• **Problem requirements**
Provide only the number of lines in the listing that contain the word "latched".

• **Task input**
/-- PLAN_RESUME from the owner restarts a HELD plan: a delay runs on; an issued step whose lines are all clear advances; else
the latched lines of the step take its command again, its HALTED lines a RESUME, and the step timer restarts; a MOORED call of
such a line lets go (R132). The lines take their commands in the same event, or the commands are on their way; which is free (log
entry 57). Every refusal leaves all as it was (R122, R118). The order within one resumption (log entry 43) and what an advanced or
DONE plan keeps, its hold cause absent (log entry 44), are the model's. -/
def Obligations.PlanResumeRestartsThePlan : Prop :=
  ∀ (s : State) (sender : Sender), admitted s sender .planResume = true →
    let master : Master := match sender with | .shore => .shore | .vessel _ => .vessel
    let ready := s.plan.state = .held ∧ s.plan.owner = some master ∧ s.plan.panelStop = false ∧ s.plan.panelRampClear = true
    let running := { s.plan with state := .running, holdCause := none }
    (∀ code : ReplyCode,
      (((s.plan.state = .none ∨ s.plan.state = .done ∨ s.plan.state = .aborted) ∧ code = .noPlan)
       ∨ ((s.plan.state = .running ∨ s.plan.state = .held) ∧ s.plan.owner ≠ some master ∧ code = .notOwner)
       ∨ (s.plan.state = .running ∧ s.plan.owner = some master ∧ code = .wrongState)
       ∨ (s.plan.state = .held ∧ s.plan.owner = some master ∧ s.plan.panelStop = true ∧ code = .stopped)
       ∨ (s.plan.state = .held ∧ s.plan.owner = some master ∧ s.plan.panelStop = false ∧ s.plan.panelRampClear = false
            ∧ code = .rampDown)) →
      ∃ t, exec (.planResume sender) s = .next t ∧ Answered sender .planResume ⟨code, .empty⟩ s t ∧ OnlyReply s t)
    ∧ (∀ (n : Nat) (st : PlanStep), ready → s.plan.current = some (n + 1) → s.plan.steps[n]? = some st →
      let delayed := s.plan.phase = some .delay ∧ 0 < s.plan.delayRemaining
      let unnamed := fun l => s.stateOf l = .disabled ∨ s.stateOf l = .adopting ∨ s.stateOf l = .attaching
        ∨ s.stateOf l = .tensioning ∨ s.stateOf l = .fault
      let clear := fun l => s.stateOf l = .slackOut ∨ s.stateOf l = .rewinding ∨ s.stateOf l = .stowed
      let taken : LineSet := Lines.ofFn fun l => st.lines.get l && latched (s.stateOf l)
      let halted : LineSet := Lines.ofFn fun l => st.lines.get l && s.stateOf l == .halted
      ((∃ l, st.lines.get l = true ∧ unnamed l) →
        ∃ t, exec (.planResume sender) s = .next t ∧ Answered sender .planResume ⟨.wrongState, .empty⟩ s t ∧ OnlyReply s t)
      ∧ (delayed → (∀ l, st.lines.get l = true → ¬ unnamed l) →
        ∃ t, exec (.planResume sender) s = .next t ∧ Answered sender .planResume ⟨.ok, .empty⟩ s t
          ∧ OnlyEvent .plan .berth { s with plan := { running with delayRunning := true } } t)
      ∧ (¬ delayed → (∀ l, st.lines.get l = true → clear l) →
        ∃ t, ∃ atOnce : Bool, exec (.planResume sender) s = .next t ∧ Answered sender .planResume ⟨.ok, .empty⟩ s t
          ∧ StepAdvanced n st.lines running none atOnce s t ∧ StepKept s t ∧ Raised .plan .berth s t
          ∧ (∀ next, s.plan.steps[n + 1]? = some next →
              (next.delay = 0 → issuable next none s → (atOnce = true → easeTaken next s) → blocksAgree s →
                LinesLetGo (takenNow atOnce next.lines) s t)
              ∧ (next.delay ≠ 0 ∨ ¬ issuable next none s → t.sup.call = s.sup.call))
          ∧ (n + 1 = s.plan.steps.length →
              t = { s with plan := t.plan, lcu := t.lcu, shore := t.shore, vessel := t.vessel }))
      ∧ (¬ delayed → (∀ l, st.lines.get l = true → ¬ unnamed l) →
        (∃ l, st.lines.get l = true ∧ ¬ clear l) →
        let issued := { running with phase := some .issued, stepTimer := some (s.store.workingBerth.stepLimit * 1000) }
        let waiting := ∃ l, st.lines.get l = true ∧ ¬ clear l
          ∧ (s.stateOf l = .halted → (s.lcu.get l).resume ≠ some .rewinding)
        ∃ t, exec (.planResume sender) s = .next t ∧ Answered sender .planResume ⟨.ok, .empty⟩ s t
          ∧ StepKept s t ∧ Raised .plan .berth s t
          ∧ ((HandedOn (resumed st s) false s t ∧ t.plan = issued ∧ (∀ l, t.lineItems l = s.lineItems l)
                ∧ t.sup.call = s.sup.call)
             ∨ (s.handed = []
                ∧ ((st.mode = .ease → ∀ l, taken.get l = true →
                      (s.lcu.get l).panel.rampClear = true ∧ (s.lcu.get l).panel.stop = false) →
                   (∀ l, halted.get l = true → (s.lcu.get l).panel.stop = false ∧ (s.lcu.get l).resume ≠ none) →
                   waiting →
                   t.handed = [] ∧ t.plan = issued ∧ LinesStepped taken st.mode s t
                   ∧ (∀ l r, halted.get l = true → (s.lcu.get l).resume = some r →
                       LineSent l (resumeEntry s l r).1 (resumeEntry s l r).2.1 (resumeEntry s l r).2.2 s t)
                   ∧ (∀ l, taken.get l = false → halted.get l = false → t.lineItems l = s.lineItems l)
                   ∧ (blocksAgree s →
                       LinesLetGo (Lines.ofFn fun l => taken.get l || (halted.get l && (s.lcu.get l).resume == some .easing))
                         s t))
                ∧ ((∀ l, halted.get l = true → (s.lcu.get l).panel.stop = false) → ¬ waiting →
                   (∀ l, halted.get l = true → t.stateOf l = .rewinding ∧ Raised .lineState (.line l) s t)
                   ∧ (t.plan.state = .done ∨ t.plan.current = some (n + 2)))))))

• **Reply to the task**
2